Kavli Affiliate: Yi Zhou

| First 5 Authors: Taojun Hu, Taojun Hu, , ,

| Summary:

Publication bias (PB) is one of the most vital threats to the accuracy of
meta-analysis. Adjustment or sensitivity analysis based on selection models,
which describe the probability of a study being published, provide a more
objective evaluation of PB than widely-used simple graphical methods such as
the trim-and-fill method. Most existing methods rely on parametric selection
models. The Copas-Jackson bound (C-J bound) provides a worst-case bound of an
analytical form over a nonparametric class of selection models, which would
provide more robust conclusions than parametric sensitivity analysis.
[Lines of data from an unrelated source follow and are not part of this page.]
-- ==== Sys2Proof/Machine/Image.lean ====
section
/-! DEFINITION. The configuration image: its header, section table and sections, and what makes it unacceptable (R49 to
R54, R63, R225, R255, R290, R302, R367, R406). -/
namespace Sys2Proof.Machine

/-- The bytes `o .. o + n` of a list are the given ones. -/
def bytesAt (l : List Byte) (o : Nat) (m : List Byte) : Bool := (l.drop o).take m.length == m

/-- The header's fields meet Table 03-5 (R49). -/
def headerOk (h : List Byte) : Bool :=
  decide (0x140 ≤ h.length) && bytesAt h 0 [0x44, 0x5A, 0x48, 0x46, 1, 0, 0x40, 1] &&
  decide (0x160 ≤ leAt h 8 4 ∧ leAt h 8 4 ≤ 0x1000000) && leAt h 0x10 4 == 0x4256 &&
  decide (1 ≤ leAt h 0x14 2 ∧ leAt h 0x14 2 ≤ 64) && decide (leAt h 0x16 2 ≤ 1) && decide (leAt h 0x18 1 ≤ 3) &&
  zeroAt h 0x19 7 && zeroAt h 0x99 7 && zeroAt h 0x112 46

/-- How many bytes Headframe reads of an image whose first bytes are these: the header's length; only the header when it
is invalid (log entry 49). -/
def imageLength (l : List Byte) : Nat := if headerOk l then leAt l 8 4 else 0x140

/-! The section table (R50 to R52). -/

/-- A section table entry (Table 03-6). -/
structure Sec where
  idx : Nat := 0
  ty : Nat := 0
  sflags : Nat := 0
  off : Nat := 0
  size : Nat := 0
  /-- its reserved bytes are 0 -/
  clean : Bool := true
  deriving DecidableEq, Repr

/-- The section table of an image. -/
def sectionsOf (l : List Byte) : List Sec :=
  (List.range (leAt l 0x14 2)).map (fun i =>
    let o := 0x140 + 16 * i
    { idx := i, ty := leAt l o 1, sflags := leAt l (o + 1) 1, off := leAt l (o + 4) 4, size := leAt l (o + 8) 4
      clean := zeroAt l (o + 2) 2 && zeroAt l (o + 12) 4 })

/-- The bytes of a section. -/
def Sec.bytes (s : Sec) (l : List Byte) : List Byte := (l.drop s.off).take s.size

/-- The section's type is one of Table 03-7. -/
def Sec.known (s : Sec) : Bool := decide (1 ≤ s.ty ∧ s.ty ≤ 9)

/-- The greatest count of a type (Table 03-7). -/
def maxCount (ty : Nat) : Nat :=
  match ty with | 1 => 16 | 2 => 1 | 3 => 1 | 4 => 1 | 5 => 16 | 6 => 8 | 7 => 1 | 8 => 1 | _ => 64

/-- The size rule of a type (Table 03-7). -/
def sizeOk (ty n : Nat) : Bool :=
  match ty with
  | 1 => n % 8 == 0
  | 2 => decide (n ≤ 0x400000) && n % 16 == 0
  | 3 => decide (n ≤ 0x400000)
  | 4 => decide (n ≤ 0x10000)
  | 5 => decide (n ≤ 0x10000)
  | 6 => decide (n ≤ 0x1000)
  | 7 => decide (n ≤ 0x1000)
  | 8 => decide (n ≤ 0x4000)
  | _ => true

/-- The table entry breaks a rule of R50 or R52; `lo` is the end of what stands before it. -/
def Sec.bad (s : Sec) (all : List Sec) (lo length : Nat) : Bool :=
  decide (1 < s.sflags) || !s.clean || s.off % 16 != 0 || s.size == 0 || decide (s.off < lo) || decide (length < s.off + s.size) ||
  (!s.known && s.sflags == 1) || !sizeOk s.ty s.size ||
  (s.known && decide (maxCount s.ty ≤ ((all.take s.idx).filter (fun x => x.ty == s.ty)).length))

/-- The first table entry that breaks a rule: ascending offsets, inside the image, no overlap, counts and sizes. -/
def firstBad (all : List Sec) (length : Nat) : Nat → List Sec → Option Nat
  | _, [] => none
  | lo, s :: r => if s.bad all lo length then some s.idx else firstBad all length (s.off + s.size) r

/-- What is wrong with the section table: nothing, or its first bad entry, or a required section that is missing. -/
def tableFault (l : List Byte) : Option (Option Nat) :=
  let all := sectionsOf l
  match firstBad all (leAt l 8 4) (0x140 + 16 * all.length) all with
  | some i => some (some i)
  | none => if [2, 3, 7].all (fun ty => all.any (fun s => s.ty == ty)) then none else some none

/-! Section contents. -/

/-- The address of a CFG entry is invalid (R54). -/
def cfgBad (a : Nat) : Bool :=
  a % 4 != 0 || decide (0x2B0000 ≤ a) || decide (0x20000 ≤ a ∧ a < 0x40000) || decide (0x270000 ≤ a ∧ a < 0x280000) ||
  decide (0x290000 ≤ a ∧ a < 0x2A0000) || readOnly a || (findReg a).any (·.cmd)

/-- The entries of a CFG section. -/
def cfgEntries (b : List Byte) : List (Nat × Word) :=
  (List.range (b.length / 8)).map (fun i => (leAt b (8 * i) 4, BitVec.ofNat 32 (leAt b (8 * i + 4) 4)))

/-- The SCAN section holds an end marker and no invalid entry before it (R62, R63). -/
def scanOk : Nat → List Byte → Bool
  | 0, _ => false
  | n + 1, l =>
    let e := entryOf (leAt l 0 16)
    if l.length < 16 then false else if e.count = 0 then true else !e.invalid && scanOk n (l.drop 16)

/-- A segment of an ASYF section (Table 10-17). -/
structure Seg where
  space : Nat := 0
  cores : Nat := 0
  addr : Nat := 0
  words : Nat := 0
  off : Nat := 0
  deriving DecidableEq, Repr

/-- The segments of an ASYF section. -/
def segsOf (b : List Byte) : List Seg :=
  (List.range (leAt b 6 2)).map (fun i =>
    let o := 64 + 16 * i
    { space := leAt b o 1, cores := leAt b (o + 2) 2, addr := leAt b (o + 4) 4, words := leAt b (o + 8) 4, off := leAt b (o + 12) 4 })

/-- Words a space holds for segments (R225). -/
def spaceWords (space : Nat) : Nat := match space with | 0 => 16384 | 1 => 16384 | 2 => 14336 | _ => 262144

/-- The ASYF section is accepted (R225). -/
def asyfOk (b : List Byte) : Bool :=
  bytesAt b 0 [0x44, 0x5A, 0x41, 0x46, 1, 0] && decide (64 + 16 * leAt b 6 2 ≤ b.length) && leAt b 12 2 != 0 &&
  (List.range 16).all (fun k => decide (leAt b (16 + 2 * k) 2 ≤ 0x3FFF)) &&
  (segsOf b).all (fun g => decide (g.space ≤ 3) && decide (g.off + 4 * g.words ≤ b.length) &&
    decide (g.addr + g.words ≤ spaceWords g.space) && (g.space == 3 || g.cores != 0))

/-- The SAFE section is accepted (R367). -/
def safeOk (b : List Byte) : Bool :=
  b.length == 32784 && bytesAt b 0 [0x44, 0x5A, 0x53, 0x46, 1, 0, 0, 0] && zeroAt b 12 4 && blockValid (b.drop 16) &&
  leAt b 8 4 == (checkValue (b.drop 16)).toNat

/-- Coefficient `j` of a COEF section. -/
def coefAt (b : List Byte) (j : Nat) : Int := signed 32 (leAt b (16 + 4 * j) 4)

/-- The COEF section is accepted (R290). -/
def coefOk (b : List Byte) : Bool :=
  let taps := leAt b 8 1
  bytesAt b 0 [0x44, 0x5A, 0x43, 0x46, 1, 0] && decide (leAt b 6 1 ≤ 15) && decide (leAt b 7 1 ≤ 1) &&
  decide (1 ≤ taps ∧ taps ≤ 128) && decide (leAt b 9 1 ≤ 1) && zeroAt b 10 6 && b.length == 16 + 4 * taps &&
  (List.range taps).all (fun j => decide (-131072 ≤ coefAt b j ∧ coefAt b j ≤ 131071)) &&
  (leAt b 9 1 == 1 || (List.range taps).all (fun j => coefAt b j == coefAt b (taps - 1 - j)))

/-- The points of a CURV section. -/
def curvPoints (b : List Byte) : List (Nat × Int) :=
  (List.range (leAt b 7 1)).map (fun i => (leAt b (16 + 8 * i) 4, signed 32 (leAt b (20 + 8 * i) 4)))

/-- The CURV section is accepted (R302). -/
def curvOk (b : List Byte) : Bool :=
  let n := leAt b 7 1
  let p := curvPoints b
  bytesAt b 0 [0x44, 0x5A, 0x43, 0x56, 1, 0] && decide (8 ≤ leAt b 6 1 ∧ leAt b 6 1 ≤ 15) && decide (2 ≤ n) && zeroAt b 8 8 &&
  b.length == 16 + 8 * n && (p.zip (p.drop 1)).all (fun (x, y) => decide (x.1 < y.1))

/-- The greatest allocation of an activity that Headframe knows (Table 12-1, R255). -/
def allocLimit (act : Nat) : Nat :=
  if act ≤ 1 then 131072 else if act = 2 then 8192 else if act ≤ 13 then 208 else if act ≤ 18 then 2 ^ 32 - 1 else 1048575

/-- The entries of a BUDG section (Table 12-3). -/
def budgEntries (b : List Byte) : List (Nat × Nat) := (List.range 24).map (fun i => (leAt b (16 + 8 * i) 1, leAt b (20 + 8 * i) 4))

/-- The BUDG section is accepted (R255). -/
def budgOk (b : List Byte) : Bool :=
  let e := budgEntries b
  b.length == 208 && bytesAt b 0 [0x44, 0x5A, 0x42, 0x47, 1, 0] && leAt b 6 2 == 24 &&
  (List.range 24).all (fun a => (e.filter (fun p => p.1 == a)).length == 1) && e.all (fun p => decide (p.2 ≤ allocLimit p.1))

/-- The CALS section is accepted (R406). -/
def calsOk (b : List Byte) : Bool := b.length == 2160 && bytesAt b 0 [0x44, 0x5A, 0x43, 0x4C, 1, 0] && zeroAt b 6 10

/-- The section's destination accepts its content (R52, R54). -/
def Sec.contentOk (s : Sec) (l : List Byte) : Bool :=
  let b := s.bytes l
  match s.ty with
  | 1 => (cfgEntries b).all (fun p => !cfgBad p.1)
  | 2 => scanOk (b.length / 16 + 1) b
  | 3 => asyfOk b
  | 4 => safeOk b
  | 5 => coefOk b
  | 6 => curvOk b
  | 7 => budgOk b
  | 8 => calsOk b
  | _ => true

/-! Digest and signature (R53, R55). -/

/-- The digest of an image. -/
def imageDigest (l : List Byte) : List Byte := shake256 (l.take 0x20 ++ (l.take (leAt l 8 4)).drop 0x140) 64

/-- What is wrong with a keyed device's image, as a fault code; 0 when nothing is (R55). -/
def Dev.keyFault (d : Dev) (l : List Byte) (digest : List Byte) : Nat :=
  let slot := leAt l 0x18 1
  let key := (l.drop 0x60).take 57
  if !d.boot.keyed then 0
  else if leAt l 0x16 2 = 0 then 0x0306
  else if !d.boot.fused.testBit slot || d.boot.revoked.testBit slot || shake256 key 32 != d.regBytes (R.LMP_KEYHASH (8 * slot)) 8 then 0x0307
  else if !Config.ed448Verify key digest ((l.drop 0xA0).take 114) then 0x0308
  else 0

/-- What is wrong with an image, as a fault code (0 when nothing is) and the section concerned (R52 to R55, Table 03-8,
log entry 50). -/
def Dev.imageFault (d : Dev) (l : List Byte) : Nat × Option Nat :=
  if !headerOk l then (0x0303, none)
  else match tableFault l with
    | some i => (0x0304, i)
    | none => match (sectionsOf l).find? (fun s => !s.contentOk l) with
      | some s => (0x0309, some s.idx)
      | none =>
        let g := imageDigest l
        if g != (l.drop 0x20).take 64 then (0x0305, none) else (d.keyFault l g, none)

/-- The sections of an unknown type that Headframe skips before it stops loading: one entry each (R52). -/
def skippedSections (l : List Byte) (stop : Option Nat) : List Sec :=
  (sectionsOf l).filter (fun s => !s.known && (match stop with | some i => decide (s.idx < i) | none => true))

/-! Loading into memories (R51, R56, R224). -/

/-- A range of on-chip memory returns to what unwritten memory reads as, and holds no poisoned word. -/
def State.memClear (s : State) (lo hi : Nat) : State :=
  { s with sram := spClear s.sram lo hi, sramPoison := s.sramPoison.filter (fun w => !(decide (lo ≤ w ∧ w < hi))) }

/-- One segment is written (R224). -/
def State.loadSegment (s : State) (b : List Byte) (g : Seg) : State :=
  let data := (b.drop g.off).take (4 * g.words)
  let put := fun (s : State) (base : Nat) => { s with sram := memSetBytes s.sram (base + 4 * g.addr) data }
  match g.space with
  | 0 => (bitList 16 g.cores).foldl (fun s k => put s (coreI k)) s
  | 1 => (bitList 16 g.cores).foldl (fun s k => put s (coreU k)) s
  | 2 => (bitList 16 g.cores).foldl (fun s k => put s (coreV k)) s
  | _ => put s clusterBase

/-- A section whose last byte has been read is streamed into its memory: SCAN and ASYF (R56, R224). -/
def State.loadSection (s : State) (l : List Byte) (x : Sec) : State :=
  let b := x.bytes l
  if x.ty = 2 then { s with sram := memSetBytes s.sram scanBase (b.take 0x400000) }
  else if x.ty = 3 && asyfOk b then
    let s := (s.memClear memIBase (memIBase + 0x300000)).memClear clusterBase (clusterBase + 0x100000)
    (segsOf b).foldl (fun s g => s.loadSegment b g) s
  else s

end Sys2Proof.Machine
end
The
nonparametric class of the selection models in the C-J bound is restrictive and
only covers parametric selection models monotonic to the standard errors of
outcomes. The novelty of this paper is to develop a method that constructs
worst-case bounds over a general class of selection models weakening the
assumption in the C-J bound. We propose an efficient numerical method to obtain
an approximate worst-case bound via tractable nonlinear programming with linear
constraints. We substantiate the effectiveness of the proposed bound with
extensive simulation studies and show its applicability with two real-world
meta-analyses.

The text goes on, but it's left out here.